**WHAT YOU WILL DO:**
Please repeat the records exactly from their first line, finishing at the line containing "namespace Sys2Proof.Machine" and including it.

**RECORDS PROVIDED:**
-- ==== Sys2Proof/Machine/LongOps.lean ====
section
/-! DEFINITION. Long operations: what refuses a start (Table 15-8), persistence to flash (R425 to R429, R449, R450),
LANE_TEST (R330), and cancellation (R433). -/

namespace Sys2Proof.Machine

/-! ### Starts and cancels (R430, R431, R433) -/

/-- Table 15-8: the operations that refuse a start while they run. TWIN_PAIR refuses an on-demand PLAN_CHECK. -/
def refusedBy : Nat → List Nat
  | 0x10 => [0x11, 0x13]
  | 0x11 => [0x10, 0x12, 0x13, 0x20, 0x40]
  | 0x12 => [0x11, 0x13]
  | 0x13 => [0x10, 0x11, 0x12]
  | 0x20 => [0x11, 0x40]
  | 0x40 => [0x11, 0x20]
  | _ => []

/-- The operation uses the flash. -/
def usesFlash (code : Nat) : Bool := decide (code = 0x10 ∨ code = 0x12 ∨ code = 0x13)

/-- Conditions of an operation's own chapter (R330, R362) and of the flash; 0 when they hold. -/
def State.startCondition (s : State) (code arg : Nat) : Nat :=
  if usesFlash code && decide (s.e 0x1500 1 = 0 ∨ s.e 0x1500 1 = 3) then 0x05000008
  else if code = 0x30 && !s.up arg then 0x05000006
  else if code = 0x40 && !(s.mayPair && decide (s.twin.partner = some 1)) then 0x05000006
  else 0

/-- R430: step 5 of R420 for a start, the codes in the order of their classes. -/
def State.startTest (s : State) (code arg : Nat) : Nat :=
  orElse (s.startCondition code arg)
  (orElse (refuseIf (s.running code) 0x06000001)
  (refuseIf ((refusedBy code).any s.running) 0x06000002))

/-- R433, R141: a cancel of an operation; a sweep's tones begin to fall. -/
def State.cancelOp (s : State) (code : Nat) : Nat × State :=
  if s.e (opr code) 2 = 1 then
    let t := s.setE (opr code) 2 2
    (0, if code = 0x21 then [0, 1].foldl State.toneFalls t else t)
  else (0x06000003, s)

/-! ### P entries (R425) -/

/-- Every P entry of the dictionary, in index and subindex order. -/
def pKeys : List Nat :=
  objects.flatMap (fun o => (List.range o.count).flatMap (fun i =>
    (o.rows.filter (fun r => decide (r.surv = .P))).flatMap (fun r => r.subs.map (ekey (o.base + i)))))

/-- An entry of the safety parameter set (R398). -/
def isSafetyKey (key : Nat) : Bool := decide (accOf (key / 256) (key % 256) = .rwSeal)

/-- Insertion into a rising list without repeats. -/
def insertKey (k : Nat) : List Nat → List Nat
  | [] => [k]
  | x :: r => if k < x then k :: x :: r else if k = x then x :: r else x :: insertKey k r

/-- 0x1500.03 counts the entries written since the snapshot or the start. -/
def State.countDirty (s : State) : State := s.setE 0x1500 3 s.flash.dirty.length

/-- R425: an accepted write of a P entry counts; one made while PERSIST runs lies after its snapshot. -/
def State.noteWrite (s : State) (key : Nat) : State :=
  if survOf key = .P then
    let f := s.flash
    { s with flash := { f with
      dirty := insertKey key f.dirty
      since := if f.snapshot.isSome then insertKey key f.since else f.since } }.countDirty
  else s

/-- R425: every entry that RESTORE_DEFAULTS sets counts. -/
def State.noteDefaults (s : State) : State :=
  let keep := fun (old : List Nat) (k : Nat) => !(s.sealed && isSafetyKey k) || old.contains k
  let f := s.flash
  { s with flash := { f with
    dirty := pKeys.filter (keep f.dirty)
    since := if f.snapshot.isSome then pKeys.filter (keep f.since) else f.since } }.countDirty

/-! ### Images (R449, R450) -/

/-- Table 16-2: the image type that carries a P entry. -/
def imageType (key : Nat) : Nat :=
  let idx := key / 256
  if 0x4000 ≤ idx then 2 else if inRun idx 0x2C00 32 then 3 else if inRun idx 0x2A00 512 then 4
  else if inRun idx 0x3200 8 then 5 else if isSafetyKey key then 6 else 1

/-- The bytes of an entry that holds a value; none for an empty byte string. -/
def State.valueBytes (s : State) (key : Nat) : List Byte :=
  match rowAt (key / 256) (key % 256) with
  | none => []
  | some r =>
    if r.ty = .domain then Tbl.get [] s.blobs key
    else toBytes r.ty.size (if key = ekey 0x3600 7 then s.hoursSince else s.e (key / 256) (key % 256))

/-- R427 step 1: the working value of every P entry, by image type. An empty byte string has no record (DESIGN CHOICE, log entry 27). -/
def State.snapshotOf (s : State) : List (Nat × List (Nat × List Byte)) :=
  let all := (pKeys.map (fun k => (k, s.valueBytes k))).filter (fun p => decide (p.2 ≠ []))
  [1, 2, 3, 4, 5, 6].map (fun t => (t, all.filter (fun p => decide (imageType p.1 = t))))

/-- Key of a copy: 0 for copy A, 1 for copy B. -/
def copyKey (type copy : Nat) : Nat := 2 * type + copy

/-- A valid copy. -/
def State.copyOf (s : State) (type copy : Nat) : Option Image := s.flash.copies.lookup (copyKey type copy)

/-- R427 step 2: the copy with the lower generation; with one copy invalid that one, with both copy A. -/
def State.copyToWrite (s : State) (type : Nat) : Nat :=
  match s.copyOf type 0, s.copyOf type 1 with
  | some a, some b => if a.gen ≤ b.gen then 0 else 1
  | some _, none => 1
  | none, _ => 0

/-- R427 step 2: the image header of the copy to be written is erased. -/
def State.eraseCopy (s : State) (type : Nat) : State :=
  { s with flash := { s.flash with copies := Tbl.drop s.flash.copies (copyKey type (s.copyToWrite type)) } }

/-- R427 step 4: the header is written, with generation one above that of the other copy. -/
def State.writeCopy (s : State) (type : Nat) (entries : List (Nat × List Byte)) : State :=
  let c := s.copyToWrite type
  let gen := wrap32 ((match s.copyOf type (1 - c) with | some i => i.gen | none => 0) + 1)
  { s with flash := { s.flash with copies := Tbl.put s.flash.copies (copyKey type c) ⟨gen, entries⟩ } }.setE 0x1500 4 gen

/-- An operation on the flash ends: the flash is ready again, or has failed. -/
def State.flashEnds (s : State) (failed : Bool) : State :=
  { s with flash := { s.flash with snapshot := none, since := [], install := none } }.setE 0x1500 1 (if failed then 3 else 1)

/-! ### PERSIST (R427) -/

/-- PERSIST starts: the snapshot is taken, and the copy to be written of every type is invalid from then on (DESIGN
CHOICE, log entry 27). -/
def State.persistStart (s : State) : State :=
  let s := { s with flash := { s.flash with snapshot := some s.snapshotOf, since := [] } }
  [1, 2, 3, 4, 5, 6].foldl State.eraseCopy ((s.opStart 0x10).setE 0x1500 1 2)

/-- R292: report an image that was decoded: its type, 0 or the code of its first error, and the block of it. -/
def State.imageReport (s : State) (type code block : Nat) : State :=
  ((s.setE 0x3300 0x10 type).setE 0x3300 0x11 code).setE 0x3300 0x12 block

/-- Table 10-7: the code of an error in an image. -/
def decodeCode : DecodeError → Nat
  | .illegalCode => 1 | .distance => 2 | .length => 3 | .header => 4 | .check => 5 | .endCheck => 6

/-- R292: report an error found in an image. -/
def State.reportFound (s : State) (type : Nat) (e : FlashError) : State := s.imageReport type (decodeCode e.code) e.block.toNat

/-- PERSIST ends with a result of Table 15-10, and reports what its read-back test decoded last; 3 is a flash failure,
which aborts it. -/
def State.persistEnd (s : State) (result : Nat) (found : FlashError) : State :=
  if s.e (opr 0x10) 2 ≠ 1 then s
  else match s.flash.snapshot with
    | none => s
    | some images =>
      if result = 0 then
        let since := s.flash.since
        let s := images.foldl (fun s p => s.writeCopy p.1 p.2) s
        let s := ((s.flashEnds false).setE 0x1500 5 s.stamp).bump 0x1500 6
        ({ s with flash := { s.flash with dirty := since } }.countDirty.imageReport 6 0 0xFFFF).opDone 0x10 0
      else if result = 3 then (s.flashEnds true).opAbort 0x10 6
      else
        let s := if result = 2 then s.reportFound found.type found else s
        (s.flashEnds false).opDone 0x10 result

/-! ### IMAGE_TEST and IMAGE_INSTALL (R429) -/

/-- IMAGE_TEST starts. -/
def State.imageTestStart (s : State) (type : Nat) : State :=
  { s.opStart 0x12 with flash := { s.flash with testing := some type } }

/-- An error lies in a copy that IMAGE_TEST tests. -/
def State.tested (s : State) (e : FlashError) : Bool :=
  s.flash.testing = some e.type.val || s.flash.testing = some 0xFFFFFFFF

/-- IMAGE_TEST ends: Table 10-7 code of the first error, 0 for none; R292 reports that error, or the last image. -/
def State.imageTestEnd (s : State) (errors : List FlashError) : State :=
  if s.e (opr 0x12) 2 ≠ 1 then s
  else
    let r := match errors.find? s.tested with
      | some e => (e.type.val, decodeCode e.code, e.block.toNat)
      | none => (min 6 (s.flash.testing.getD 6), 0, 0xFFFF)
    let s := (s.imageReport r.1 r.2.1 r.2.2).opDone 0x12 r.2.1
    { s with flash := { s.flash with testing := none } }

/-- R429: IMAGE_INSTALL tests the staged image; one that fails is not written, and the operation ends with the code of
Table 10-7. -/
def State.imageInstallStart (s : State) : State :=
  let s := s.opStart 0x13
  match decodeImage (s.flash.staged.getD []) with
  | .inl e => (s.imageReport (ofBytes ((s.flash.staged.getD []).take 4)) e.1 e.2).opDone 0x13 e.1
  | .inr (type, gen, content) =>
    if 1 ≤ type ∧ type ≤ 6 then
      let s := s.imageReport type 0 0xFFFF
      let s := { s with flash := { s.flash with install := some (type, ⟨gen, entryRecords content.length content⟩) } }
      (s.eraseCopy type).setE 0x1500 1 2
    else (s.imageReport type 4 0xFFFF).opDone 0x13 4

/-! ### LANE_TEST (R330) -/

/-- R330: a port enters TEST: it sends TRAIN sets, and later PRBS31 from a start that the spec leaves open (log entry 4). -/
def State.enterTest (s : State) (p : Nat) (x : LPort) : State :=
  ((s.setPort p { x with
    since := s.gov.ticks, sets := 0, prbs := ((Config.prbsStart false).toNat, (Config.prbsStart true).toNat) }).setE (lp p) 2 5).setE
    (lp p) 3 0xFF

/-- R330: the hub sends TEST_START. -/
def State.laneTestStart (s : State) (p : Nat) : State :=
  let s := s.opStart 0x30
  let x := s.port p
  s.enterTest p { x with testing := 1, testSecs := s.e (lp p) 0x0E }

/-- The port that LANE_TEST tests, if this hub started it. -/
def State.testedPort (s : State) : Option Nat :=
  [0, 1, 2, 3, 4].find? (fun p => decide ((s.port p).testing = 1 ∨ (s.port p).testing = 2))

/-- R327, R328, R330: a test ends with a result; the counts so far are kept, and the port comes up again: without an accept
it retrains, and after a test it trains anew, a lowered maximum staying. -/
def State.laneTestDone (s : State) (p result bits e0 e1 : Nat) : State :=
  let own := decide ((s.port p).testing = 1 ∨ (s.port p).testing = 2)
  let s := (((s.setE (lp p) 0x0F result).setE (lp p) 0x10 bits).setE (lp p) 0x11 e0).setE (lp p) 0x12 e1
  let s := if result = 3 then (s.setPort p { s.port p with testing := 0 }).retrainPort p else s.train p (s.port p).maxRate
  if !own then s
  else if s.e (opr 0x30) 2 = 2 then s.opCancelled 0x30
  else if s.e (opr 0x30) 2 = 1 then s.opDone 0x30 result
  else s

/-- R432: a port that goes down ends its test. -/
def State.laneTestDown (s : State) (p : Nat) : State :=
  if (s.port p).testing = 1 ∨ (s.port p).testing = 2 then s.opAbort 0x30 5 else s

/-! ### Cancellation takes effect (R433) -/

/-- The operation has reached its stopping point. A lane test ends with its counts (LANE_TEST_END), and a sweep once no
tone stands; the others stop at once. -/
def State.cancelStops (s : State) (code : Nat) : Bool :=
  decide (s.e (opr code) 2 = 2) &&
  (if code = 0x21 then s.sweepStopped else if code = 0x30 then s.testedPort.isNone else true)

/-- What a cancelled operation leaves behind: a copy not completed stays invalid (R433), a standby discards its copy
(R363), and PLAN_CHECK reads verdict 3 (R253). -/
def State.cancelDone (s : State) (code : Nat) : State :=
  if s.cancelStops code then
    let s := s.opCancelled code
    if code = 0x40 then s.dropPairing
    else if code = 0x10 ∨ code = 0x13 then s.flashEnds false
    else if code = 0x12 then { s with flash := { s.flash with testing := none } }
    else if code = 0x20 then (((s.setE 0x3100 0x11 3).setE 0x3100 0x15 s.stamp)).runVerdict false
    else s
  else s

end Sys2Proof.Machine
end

**WRITTEN SOLUTION:**
-- ==== Sys2Proof/Machine/LongOps.lean ====
section
/-! DEFINITION. Long operations: what refuses a start (Table 15-8), persistence to flash (R425 to R429, R449, R450),
LANE_TEST (R330), and cancellation (R433). -/

namespace Sys2Proof.Machine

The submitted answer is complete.